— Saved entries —
- - -

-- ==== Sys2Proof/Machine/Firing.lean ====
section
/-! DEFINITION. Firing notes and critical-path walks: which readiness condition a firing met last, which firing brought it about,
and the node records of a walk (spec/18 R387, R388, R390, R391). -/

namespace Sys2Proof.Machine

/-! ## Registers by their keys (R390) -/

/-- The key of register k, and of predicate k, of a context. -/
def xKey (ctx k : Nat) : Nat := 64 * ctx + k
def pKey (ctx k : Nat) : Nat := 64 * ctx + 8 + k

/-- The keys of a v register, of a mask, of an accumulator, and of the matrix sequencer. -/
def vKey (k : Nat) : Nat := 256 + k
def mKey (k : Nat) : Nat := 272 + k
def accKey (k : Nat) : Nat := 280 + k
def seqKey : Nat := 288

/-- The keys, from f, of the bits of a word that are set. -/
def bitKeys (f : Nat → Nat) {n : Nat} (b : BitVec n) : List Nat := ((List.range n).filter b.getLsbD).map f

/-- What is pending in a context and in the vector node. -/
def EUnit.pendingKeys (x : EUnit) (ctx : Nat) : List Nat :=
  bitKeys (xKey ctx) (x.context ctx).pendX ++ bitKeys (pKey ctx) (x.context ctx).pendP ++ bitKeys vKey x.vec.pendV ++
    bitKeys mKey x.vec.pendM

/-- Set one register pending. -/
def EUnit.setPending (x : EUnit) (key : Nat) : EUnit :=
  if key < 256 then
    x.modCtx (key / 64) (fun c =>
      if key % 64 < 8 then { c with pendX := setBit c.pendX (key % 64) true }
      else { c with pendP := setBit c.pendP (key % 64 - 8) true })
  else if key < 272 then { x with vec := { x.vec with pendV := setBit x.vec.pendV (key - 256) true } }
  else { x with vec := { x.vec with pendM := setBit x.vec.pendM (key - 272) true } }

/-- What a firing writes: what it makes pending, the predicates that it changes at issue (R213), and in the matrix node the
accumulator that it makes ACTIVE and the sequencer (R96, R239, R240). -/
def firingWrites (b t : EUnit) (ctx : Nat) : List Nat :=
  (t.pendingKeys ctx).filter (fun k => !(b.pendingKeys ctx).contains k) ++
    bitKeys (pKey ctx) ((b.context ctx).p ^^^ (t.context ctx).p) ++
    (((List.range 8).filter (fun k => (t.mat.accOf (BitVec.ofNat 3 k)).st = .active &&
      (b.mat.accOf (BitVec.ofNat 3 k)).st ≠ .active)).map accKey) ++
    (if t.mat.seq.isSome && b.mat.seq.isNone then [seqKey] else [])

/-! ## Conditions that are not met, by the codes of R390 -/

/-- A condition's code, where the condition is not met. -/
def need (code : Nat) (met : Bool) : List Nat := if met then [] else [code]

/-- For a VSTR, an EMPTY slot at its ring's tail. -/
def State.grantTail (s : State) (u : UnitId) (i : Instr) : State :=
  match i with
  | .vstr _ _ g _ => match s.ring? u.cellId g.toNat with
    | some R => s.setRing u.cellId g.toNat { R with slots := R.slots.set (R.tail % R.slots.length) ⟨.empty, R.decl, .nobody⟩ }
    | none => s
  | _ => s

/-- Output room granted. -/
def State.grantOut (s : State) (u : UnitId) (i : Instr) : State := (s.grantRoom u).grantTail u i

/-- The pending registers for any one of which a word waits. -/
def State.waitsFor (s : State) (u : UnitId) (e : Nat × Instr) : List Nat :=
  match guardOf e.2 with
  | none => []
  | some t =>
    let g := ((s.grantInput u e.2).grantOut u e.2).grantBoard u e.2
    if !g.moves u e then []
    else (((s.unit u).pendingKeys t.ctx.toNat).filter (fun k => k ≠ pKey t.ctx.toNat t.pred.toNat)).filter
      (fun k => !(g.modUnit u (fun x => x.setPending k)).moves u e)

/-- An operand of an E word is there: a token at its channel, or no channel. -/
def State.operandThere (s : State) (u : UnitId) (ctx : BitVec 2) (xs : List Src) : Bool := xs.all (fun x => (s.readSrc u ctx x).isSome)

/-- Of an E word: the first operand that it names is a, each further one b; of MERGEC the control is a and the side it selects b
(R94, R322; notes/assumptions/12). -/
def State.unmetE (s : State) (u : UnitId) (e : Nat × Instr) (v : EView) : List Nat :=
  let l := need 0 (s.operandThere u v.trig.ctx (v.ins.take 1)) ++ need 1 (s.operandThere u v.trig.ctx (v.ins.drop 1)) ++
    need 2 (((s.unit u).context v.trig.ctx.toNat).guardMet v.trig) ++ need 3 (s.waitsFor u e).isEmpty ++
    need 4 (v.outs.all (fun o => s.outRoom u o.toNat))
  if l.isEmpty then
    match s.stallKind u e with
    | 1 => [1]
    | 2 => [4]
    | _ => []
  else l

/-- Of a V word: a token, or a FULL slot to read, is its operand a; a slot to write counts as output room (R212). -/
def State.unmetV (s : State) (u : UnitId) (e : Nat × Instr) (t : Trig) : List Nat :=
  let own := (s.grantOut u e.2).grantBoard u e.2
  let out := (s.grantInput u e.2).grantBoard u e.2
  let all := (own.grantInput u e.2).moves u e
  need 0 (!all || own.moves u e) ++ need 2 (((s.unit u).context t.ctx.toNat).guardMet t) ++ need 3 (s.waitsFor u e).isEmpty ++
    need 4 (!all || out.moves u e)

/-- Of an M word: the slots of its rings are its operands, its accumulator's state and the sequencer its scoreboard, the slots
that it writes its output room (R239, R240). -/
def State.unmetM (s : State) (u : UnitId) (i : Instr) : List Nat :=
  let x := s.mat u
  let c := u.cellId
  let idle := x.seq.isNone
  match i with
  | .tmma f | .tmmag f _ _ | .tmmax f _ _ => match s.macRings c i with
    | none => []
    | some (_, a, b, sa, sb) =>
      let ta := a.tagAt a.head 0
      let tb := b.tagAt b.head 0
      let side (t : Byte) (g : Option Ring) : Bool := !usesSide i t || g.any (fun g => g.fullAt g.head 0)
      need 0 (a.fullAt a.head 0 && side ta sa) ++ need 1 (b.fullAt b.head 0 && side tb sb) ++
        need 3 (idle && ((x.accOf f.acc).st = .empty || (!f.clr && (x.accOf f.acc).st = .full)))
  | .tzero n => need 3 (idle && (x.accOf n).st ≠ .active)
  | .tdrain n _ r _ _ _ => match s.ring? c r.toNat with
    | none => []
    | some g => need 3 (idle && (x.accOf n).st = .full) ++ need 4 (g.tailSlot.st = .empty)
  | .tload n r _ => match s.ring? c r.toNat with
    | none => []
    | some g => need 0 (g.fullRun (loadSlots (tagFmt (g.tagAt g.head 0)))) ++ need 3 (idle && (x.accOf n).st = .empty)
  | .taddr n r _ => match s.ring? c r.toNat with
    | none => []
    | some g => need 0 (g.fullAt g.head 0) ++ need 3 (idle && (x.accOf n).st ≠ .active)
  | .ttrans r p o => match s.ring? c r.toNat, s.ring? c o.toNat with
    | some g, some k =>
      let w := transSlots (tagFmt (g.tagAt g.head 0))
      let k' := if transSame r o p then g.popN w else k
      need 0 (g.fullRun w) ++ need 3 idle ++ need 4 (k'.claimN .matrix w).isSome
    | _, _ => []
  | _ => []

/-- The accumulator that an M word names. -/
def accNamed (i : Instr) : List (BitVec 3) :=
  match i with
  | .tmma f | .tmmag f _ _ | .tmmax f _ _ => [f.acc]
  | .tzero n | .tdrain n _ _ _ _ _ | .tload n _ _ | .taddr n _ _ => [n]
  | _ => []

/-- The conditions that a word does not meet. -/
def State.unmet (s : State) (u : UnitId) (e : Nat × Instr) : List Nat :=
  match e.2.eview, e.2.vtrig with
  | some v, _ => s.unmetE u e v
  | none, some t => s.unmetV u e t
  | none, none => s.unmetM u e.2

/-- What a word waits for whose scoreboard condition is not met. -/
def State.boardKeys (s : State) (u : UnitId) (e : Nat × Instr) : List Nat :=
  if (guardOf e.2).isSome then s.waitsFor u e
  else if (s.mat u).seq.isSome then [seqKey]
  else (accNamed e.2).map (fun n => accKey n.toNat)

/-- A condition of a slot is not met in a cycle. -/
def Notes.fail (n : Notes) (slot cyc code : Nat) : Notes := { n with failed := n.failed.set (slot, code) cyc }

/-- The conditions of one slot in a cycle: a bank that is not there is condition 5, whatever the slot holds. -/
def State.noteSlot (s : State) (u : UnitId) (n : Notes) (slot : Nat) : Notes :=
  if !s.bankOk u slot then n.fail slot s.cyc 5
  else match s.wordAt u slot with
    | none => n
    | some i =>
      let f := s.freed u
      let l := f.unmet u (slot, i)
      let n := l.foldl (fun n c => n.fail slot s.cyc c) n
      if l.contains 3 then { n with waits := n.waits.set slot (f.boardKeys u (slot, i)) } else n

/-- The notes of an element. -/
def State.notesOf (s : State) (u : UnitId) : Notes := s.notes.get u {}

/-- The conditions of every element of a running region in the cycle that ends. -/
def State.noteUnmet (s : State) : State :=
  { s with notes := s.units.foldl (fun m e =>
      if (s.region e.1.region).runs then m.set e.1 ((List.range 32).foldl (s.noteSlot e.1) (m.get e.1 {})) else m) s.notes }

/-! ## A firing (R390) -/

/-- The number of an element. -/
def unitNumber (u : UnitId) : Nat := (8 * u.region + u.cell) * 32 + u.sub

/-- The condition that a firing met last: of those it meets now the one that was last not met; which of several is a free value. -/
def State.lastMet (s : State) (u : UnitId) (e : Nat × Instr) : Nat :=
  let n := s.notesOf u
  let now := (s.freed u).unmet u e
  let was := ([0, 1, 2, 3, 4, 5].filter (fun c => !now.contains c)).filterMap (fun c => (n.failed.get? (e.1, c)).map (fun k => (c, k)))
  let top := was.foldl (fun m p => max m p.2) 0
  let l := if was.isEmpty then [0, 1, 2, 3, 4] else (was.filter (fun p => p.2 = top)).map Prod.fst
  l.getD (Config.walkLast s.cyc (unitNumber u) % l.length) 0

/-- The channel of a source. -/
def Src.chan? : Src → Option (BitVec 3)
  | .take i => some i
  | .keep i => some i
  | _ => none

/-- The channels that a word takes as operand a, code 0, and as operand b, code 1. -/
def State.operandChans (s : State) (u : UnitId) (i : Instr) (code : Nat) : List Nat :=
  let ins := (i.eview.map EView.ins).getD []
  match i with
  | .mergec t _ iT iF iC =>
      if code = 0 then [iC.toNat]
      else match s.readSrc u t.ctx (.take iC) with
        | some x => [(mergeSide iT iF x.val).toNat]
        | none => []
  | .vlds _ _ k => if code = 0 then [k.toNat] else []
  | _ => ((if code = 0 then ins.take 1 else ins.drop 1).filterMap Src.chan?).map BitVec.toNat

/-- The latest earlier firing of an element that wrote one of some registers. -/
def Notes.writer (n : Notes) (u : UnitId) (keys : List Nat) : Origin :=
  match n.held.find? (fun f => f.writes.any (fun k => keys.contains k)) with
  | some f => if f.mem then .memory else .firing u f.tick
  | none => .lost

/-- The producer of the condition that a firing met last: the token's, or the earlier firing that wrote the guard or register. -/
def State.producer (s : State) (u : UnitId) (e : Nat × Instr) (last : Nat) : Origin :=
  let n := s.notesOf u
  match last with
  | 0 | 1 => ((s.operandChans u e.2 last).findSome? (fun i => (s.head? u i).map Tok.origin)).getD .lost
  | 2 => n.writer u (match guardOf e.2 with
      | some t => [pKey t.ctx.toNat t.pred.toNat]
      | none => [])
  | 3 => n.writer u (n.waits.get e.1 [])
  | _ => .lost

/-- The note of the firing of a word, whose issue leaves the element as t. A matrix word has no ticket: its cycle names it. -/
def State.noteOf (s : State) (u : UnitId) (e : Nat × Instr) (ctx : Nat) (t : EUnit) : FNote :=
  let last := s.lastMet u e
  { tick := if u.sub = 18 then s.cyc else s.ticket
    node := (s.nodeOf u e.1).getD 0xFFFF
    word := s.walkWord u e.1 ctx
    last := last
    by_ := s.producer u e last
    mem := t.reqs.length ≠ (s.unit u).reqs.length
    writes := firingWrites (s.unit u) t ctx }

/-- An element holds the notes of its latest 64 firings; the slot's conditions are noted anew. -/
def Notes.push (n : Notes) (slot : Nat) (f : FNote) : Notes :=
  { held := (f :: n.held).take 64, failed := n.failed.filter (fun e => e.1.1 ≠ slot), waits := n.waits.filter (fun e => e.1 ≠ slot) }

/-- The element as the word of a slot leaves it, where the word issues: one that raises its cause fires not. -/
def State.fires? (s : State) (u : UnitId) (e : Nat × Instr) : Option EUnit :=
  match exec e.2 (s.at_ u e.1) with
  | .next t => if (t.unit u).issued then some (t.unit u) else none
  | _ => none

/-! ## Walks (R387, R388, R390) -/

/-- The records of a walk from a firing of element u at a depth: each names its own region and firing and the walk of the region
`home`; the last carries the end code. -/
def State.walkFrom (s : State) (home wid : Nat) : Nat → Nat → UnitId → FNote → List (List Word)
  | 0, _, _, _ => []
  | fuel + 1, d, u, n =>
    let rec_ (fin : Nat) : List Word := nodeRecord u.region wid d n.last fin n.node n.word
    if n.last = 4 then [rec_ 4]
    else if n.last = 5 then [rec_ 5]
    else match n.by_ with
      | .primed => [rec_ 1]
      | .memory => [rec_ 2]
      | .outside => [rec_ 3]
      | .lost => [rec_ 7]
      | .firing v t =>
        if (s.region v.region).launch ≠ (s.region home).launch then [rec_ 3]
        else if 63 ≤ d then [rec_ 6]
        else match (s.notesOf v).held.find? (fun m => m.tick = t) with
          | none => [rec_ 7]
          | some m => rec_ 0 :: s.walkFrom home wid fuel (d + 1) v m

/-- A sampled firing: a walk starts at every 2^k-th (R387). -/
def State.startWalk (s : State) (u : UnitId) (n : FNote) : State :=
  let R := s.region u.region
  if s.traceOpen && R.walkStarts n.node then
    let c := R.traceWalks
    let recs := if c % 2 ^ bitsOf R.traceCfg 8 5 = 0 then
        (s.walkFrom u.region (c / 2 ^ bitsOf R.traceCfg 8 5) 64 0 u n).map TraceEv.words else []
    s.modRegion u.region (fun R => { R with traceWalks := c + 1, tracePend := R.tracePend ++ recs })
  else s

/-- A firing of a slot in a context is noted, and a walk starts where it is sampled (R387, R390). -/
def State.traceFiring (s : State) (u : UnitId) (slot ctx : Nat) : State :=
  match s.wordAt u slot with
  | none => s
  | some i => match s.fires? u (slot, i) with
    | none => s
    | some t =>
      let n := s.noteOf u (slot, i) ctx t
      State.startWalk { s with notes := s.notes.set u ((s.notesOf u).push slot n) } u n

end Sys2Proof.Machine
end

- - -

— Requirement —
Report back every line of the entries in which "accNamed" occurs.

— Response area —
def accNamed (i : Instr) : List (BitVec 3) :=
  else (accNamed e.2).map (fun n => accKey n.toNat)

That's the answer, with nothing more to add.